**DATA:**
*-*-*

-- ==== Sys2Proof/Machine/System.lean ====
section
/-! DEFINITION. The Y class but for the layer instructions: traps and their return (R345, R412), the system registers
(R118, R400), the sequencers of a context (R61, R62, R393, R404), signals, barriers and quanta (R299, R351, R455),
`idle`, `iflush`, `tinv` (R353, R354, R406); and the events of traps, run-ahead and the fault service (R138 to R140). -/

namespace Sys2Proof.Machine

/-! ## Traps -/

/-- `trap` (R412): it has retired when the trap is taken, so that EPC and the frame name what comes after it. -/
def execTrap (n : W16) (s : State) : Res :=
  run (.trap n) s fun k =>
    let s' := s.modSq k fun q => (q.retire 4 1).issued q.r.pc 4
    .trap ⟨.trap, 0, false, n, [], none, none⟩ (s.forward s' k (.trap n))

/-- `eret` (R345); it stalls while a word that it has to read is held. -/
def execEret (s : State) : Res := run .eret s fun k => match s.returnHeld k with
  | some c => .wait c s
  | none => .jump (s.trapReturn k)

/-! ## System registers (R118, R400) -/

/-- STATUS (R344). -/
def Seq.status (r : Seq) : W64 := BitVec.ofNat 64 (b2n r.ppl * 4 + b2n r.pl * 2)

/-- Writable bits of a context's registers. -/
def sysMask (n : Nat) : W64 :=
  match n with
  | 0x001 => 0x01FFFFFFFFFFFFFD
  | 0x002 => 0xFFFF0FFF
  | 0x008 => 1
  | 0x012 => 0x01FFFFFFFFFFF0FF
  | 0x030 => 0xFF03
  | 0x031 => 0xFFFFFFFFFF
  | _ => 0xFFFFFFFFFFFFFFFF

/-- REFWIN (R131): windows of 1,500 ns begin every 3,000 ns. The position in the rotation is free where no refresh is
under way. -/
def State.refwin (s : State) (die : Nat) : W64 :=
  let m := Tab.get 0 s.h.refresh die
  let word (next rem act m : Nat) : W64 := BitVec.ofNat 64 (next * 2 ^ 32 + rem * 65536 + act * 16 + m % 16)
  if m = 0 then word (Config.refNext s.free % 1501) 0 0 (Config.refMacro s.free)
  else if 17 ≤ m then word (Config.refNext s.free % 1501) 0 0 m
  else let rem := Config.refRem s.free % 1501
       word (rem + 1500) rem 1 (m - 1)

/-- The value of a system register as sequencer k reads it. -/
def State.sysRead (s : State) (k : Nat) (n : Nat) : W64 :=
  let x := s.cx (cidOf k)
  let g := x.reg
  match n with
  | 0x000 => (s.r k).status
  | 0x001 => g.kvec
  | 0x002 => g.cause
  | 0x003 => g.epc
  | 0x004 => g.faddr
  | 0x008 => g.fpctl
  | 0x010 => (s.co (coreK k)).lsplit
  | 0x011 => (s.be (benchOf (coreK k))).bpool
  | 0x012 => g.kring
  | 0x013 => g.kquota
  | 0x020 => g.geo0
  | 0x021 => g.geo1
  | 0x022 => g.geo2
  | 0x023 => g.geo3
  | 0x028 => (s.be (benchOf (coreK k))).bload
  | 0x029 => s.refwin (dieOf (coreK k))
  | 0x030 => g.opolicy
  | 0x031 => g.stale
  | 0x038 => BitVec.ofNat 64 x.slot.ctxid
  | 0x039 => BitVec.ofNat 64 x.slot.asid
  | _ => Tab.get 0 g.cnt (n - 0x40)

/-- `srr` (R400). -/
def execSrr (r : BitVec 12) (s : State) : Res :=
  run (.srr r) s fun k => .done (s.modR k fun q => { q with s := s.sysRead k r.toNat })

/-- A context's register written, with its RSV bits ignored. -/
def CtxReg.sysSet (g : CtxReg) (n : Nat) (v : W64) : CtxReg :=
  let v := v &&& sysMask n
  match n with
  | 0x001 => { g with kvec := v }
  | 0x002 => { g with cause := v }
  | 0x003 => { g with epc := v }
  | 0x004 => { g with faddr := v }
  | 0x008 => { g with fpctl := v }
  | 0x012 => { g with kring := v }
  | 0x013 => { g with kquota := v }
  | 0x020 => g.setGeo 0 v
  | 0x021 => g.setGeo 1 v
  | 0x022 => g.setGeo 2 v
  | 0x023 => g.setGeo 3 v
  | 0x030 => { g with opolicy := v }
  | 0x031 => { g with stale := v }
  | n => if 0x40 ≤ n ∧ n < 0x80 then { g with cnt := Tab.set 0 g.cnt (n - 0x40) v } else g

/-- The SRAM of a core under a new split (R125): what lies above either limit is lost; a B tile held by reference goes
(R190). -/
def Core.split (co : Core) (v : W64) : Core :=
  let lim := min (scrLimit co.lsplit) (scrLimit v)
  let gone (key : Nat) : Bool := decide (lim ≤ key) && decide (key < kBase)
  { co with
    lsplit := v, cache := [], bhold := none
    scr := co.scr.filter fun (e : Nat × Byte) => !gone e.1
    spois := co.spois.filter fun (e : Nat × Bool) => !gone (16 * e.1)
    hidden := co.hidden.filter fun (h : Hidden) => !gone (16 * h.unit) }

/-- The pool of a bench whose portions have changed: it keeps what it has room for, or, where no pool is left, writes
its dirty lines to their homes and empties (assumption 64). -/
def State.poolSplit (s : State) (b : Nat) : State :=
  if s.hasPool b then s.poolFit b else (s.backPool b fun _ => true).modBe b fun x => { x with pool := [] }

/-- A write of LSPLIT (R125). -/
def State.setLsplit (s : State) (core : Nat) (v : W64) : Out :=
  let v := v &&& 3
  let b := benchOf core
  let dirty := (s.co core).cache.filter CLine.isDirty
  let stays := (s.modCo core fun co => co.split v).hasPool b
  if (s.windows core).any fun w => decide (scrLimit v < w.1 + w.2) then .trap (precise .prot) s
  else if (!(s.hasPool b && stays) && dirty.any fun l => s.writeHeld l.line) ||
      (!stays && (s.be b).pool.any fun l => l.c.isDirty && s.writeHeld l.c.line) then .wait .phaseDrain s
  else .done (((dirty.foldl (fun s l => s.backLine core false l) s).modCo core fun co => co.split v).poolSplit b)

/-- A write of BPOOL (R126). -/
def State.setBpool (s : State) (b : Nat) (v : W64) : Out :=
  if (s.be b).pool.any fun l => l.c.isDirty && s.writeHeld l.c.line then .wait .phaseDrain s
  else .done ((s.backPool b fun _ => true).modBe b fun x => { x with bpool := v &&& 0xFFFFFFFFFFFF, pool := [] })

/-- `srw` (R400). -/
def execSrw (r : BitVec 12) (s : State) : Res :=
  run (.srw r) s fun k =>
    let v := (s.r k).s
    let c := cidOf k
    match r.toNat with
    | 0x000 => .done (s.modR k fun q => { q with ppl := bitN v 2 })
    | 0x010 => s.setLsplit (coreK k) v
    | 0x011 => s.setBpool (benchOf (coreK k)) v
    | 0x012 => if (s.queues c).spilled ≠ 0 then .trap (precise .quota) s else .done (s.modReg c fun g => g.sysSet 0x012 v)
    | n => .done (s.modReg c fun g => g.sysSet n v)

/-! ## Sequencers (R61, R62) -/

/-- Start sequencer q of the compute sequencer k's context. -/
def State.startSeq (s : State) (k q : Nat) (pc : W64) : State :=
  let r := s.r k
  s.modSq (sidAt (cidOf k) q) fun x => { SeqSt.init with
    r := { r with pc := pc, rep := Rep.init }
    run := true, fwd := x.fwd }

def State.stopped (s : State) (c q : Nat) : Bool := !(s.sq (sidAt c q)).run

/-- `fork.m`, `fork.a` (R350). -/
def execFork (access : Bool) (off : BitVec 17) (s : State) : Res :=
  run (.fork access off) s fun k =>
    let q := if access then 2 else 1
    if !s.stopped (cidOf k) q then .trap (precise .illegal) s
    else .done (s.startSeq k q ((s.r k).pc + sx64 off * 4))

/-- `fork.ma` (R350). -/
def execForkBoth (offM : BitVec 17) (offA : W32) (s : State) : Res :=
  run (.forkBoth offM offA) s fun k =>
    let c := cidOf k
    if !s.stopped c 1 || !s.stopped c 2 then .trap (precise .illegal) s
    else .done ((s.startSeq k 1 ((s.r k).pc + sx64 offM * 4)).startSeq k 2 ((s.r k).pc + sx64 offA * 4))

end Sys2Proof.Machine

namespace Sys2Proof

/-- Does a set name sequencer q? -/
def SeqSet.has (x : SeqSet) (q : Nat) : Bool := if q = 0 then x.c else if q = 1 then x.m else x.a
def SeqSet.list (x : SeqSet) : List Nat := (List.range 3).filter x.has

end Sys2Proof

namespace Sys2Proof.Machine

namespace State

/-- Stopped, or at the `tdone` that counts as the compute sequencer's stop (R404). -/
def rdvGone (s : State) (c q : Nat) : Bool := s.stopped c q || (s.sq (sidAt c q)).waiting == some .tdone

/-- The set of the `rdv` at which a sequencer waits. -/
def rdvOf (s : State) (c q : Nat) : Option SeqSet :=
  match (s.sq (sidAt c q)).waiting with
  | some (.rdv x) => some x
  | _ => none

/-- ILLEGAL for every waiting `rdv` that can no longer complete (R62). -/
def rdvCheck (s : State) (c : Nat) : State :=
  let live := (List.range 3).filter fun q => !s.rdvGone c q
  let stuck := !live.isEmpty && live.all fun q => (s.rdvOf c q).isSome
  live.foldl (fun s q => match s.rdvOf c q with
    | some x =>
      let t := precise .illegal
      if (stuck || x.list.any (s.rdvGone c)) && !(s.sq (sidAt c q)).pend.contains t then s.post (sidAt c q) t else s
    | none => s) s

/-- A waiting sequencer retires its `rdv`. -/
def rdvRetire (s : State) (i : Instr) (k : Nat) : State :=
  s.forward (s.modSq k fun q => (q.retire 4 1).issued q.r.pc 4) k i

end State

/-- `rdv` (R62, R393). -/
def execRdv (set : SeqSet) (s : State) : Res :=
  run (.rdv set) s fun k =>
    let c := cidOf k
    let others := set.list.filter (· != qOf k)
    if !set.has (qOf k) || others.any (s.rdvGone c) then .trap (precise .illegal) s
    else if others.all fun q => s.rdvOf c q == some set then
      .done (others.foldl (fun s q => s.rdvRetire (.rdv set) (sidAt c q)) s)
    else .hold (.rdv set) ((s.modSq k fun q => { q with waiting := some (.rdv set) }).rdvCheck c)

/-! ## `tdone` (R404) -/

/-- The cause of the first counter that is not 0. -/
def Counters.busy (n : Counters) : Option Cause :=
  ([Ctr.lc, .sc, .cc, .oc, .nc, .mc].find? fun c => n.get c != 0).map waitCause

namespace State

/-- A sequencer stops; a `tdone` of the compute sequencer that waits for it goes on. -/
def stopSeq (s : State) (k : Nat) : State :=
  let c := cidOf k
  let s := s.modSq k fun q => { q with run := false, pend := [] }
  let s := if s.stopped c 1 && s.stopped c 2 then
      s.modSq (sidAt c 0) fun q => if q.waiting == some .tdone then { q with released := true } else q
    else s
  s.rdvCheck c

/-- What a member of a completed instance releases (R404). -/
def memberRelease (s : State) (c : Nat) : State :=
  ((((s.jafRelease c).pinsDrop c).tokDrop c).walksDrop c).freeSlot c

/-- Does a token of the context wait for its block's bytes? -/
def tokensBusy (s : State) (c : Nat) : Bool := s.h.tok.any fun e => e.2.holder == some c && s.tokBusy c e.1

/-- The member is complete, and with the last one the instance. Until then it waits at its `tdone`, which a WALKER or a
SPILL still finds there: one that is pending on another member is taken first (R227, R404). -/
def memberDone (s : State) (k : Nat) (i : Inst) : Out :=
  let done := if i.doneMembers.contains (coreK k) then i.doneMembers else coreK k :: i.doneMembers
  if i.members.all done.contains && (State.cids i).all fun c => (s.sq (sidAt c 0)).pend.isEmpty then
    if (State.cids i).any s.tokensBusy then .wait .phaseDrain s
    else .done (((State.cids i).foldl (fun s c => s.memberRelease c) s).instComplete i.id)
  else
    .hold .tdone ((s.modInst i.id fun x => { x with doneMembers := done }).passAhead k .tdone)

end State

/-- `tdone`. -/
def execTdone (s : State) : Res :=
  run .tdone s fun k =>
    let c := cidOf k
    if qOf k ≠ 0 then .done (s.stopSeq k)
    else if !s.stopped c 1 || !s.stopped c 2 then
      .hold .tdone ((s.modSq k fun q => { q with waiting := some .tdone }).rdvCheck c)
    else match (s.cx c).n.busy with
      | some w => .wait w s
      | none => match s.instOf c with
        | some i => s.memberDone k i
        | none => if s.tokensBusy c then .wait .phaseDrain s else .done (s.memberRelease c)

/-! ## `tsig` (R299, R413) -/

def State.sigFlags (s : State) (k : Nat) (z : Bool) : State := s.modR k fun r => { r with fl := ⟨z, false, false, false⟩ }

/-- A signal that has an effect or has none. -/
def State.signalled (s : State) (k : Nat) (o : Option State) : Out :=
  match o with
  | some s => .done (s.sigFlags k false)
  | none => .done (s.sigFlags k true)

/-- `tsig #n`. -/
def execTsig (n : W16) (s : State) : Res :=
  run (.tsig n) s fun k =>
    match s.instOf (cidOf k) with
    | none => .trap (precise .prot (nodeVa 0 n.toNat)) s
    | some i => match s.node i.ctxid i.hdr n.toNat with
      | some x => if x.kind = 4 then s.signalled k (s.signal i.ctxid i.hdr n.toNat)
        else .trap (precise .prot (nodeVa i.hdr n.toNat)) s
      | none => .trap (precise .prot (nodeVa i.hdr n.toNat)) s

*-*-*

**THE PROBLEM:** In the listing above, find the line containing "def rdvRetire (s" and the line containing "(sidAt c q)) s)". Output them and every line between, exactly, and nothing else.

**RESPONSE:**
def rdvRetire (s : State) (i : Instr) (k : Nat) : State :=
  s.forward (s.modSq k fun q => (q.retire 4 1).issued q.r.pc 4) k i

end State

/-- `rdv` (R62, R393). -/
def execRdv (set : SeqSet) (s : State) : Res :=
  run (.rdv set) s fun k =>
    let c := cidOf k
    let others := set.list.filter (· != qOf k)
    if !set.has (qOf k) || others.any (s.rdvGone c) then .trap (precise .illegal) s
    else if others.all fun q => s.rdvOf c q == some set then
      .done (others.foldl (fun s q => s.rdvRetire (.rdv set) (sidAt c q)) s)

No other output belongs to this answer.